What is being asked:
Spot each line in the records below where the word "LUTs" occurs, then copy it.

Records to use:
theorem hostRead_of_unmapped {off : Offset} {s : State} (ha : off.toNat % 8 = 0) (hr : region s.build off = none) :
    hostRead off s = (0#64, busError .unmapped off s) := by
  simp [hostRead, ha, hr]

theorem hostWrite_of_unmapped {off : Offset} {s : State} (ha : off.toNat % 8 = 0) (hr : region s.build off = none)
    (v : Word) : hostWrite off v s = busError .unmapped off s := by
  simp [hostWrite, ha, hr]

/-- An offset above the registers and outside the four LUTs is unmapped (R101). -/
theorem region_none {b : Build} {off : Offset} (hreg : 0x118 ≤ off.toNat)
    (hpal : ¬ (paletteBase ≤ off.toNat ∧ off.toNat < paletteBase + 8 * 256))
    (hwin : ¬ (winLutBase ≤ off.toNat ∧ off.toNat < winLutBase + 8 * b.fftN))
    (hspec : ¬ (spectrumBase ≤ off.toNat ∧ off.toNat < spectrumBase + 8 * b.fftN))
    (hrow : ¬ (wfRowBase ≤ off.toNat ∧ off.toNat < wfRowBase + 8 * b.fftN)) : region b off = none := by
  simp [region, register_none hreg, lutIndex, hpal, hwin, hspec, hrow]

/-- Settles O33: such an offset names no region. -/
theorem unmappedAccessIsRecorded : Obligations.UnmappedAccessIsRecorded := by
  unfold Obligations.UnmappedAccessIsRecorded
  intro off v s ha hreg hpal hwin hspec hrow
  have hr : region s.build off = none := region_none hreg hpal hwin hspec hrow
  rw [hostRead_of_unmapped ha hr, hostWrite_of_unmapped ha hr, busError_eq]
  exact ⟨rfl, rfl⟩

/-! ### What a read can change (R108) -/

/-- Only an offset in the register block names a register (R101). -/
theorem register_of_region {b : Build} {off : Offset} {r : Reg} (h : region b off = some (.reg r)) :
    registers[off.toNat / 8]? = some r := by
  simpa [region, Option.or_eq_some_iff] using h

/-- Each register has one offset (R32). -/
theorem Reg.isAt_inj {r : Reg} {off off' : Offset} (h : r.isAt off = true) (h' : r.isAt off' = true) : off = off' := by
  obtain ⟨ha, hr⟩ := (r.isAt_iff off).mp h
  obtain ⟨ha', hr'⟩ := (r.isAt_iff off').mp h'
  obtain ⟨hlt, _⟩ := List.getElem?_eq_some_iff.mp hr
  have hi : off.toNat / 8 = off'.toNat / 8 := (List.getElem?_inj hlt (by decide)).mp (hr.trans hr'.symm)
  exact BitVec.eq_of_toNat_eq (by omega)

/-- `t` is `s` but for the model's own fields. -/
def State.SameBlock (s t : State) : Prop := t = { s with env := t.env }

theorem State.SameBlock.refl (s : State) : s.SameBlock s := rfl

theorem draw_sameBlock (s : State) : s.SameBlock s.draw.2 := rfl

theorem readView_sameBlock (w : Word) (s : State) : s.SameBlock (readView w s).2 := by
  obtain ⟨_, e⟩ | ⟨_, e⟩ := readView_cases w s <;> rw [e]
  · exact draw_sameBlock s
  · exact .refl s

/-- Only a read of `AUD_POP` changes the block; a view can draw (R59, R108). -/
theorem readReg_sameBlock {r : Reg} (h : r ≠ .audPop) (s : State) : s.SameBlock (readReg r s).2 := by
  cases r
  case audPop => exact absurd rfl h
  case decim | ncoPhase | curInRate | curOutRate => exact readView_sameBlock _ s
  all_goals exact .refl s

theorem readRegion_sameBlock {g : Region} (h : g ≠ .reg .audPop) (s : State) : s.SameBlock (readRegion g s).2 := by
  cases g with
  | reg r => exact readReg_sameBlock (fun hr => h (congrArg Region.reg hr)) s
  | palette i => exact .refl s
  | winLut k => exact .refl s
  | spectrum k => exact .refl s
  | wfRow k => exact .refl s

/-- Settles O39: the one region whose read changes the block is `AUD_POP`, which only the offset 0x0E8 names. -/
theorem readsHaveNoSideEffect : Obligations.ReadsHaveNoSideEffect := by
  unfold Obligations.ReadsHaveNoSideEffect
  intro off s g ha hg hoff
  have hpop : g ≠ .reg .audPop := by
    rintro rfl
    exact hoff (Reg.isAt_inj ((Reg.isAt_iff .audPop off).mpr ⟨ha, register_of_region hg⟩) rfl)
  rw [hostRead_of_region ha hg]
  exact readRegion_sameBlock hpop s

/-! ### What the agents outside leave to a busy command (R117, R452, R609) -/

/-- `t` has the command, the LUT memory and the DSP state of `s`. -/
def State.SameCommand (s t : State) : Prop := t.seq = s.seq ∧ t.mem = s.mem ∧ t.dsp = s.dsp

theorem State.SameCommand.refl (s : State) : s.SameCommand s := ⟨rfl, rfl, rfl⟩

theorem State.SameBlock.sameCommand {s t : State} (h : s.SameBlock t) : s.SameCommand t := by
  rw [State.SameBlock] at h
  rw [h]
  exact ⟨rfl, rfl, rfl⟩

theorem busError_sameCommand (e : BusErr) (off : Offset) (s : State) : s.SameCommand (busError e off s) :=
  ⟨rfl, rfl, rfl⟩

theorem iqPush_sameCommand (x : Cplx) (s : State) : s.SameCommand (iqPush x s) := by
  obtain ⟨_, e⟩ | ⟨_, e⟩ := iqPush_cases x s <;> rw [e] <;> exact ⟨rfl, rfl, rfl⟩

theorem audPop_sameCommand (s : State) : s.SameCommand (audPop s).2 := by
  obtain ⟨_, e⟩ | ⟨_, _, _, e⟩ := audPop_cases s <;> rw [e] <;> exact ⟨rfl, rfl, rfl⟩

theorem readRegion_sameCommand (g : Region) (s : State) : s.SameCommand (readRegion g s).2 := by
  by_cases h : g = .reg .audPop
  · rw [h]
    exact audPop_sameCommand s
  · exact (readRegion_sameBlock h s).sameCommand

theorem hostRead_sameCommand (off : Offset) (s : State) : s.SameCommand (hostRead off s).2 := by
  obtain ⟨_, e⟩ | ⟨_, _, e⟩ | ⟨_, g, _, e⟩ := hostRead_cases off s <;> rw [e]
  · exact busError_sameCommand _ off s
  · exact busError_sameCommand _ off s
  · exact readRegion_sameCommand g s

/-- While busy every `CMD` write is rejected (R451, R609). -/
theorem issue_of_busy {s : State} (hb : s.busy = true) (v : Word) :
    issue v s = cmdError .busy { s with lastCmd := v } := by
  have hc : issueCheck v { s with lastCmd := v } = some .busy := if_pos hb
  rw [issue, hc]

theorem writeReg_sameCommand {s : State} (hb : s.busy = true) (r : Reg) (v : Word) :
    s.SameCommand (writeReg r v s) := by
  cases r
  case cmd =>
    rw [writeReg, issue_of_busy hb]
    exact ⟨rfl, rfl, rfl⟩
  case iqPushIm => exact iqPush_sameCommand _ s
  case mode =>
    rw [writeReg_mode_frame]
    exact ⟨rfl, rfl, rfl⟩
  all_goals exact ⟨rfl, rfl, rfl⟩

/-- While busy the writes of the host LUTs do not get through (R208), and no other write reaches the command. -/
theorem writeRegion_sameCommand {s : State} (hb : s.busy = true) {g : Region} (hg : (hostLut g && s.busy) = false)
    (v : Word) : s.SameCommand (writeRegion g v s) := by
  have hlut : hostLut g = false := by rwa [hb, Bool.and_true] at hg
  cases g with
  | reg r => exact writeReg_sameCommand hb r v
  | palette i => cases hlut
  | winLut k => cases hlut
  | spectrum k => exact .refl s
  | wfRow k => exact .refl s

theorem hostWrite_sameCommand {s : State} (hb : s.busy = true) (off : Offset) (v : Word) :
    s.SameCommand (hostWrite off v s) := by
  obtain ⟨e, hw⟩ | ⟨g, _, _, hg, hw⟩ := hostWrite_cases off v s <;> rw [hw]
  · exact busError_sameCommand e off s
  · exact writeRegion_sameCommand hb hg v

Solution to this problem:
/-- An offset above the registers and outside the four LUTs is unmapped (R101). -/
/-- While busy the writes of the host LUTs do not get through (R208), and no other write reaches the command. -/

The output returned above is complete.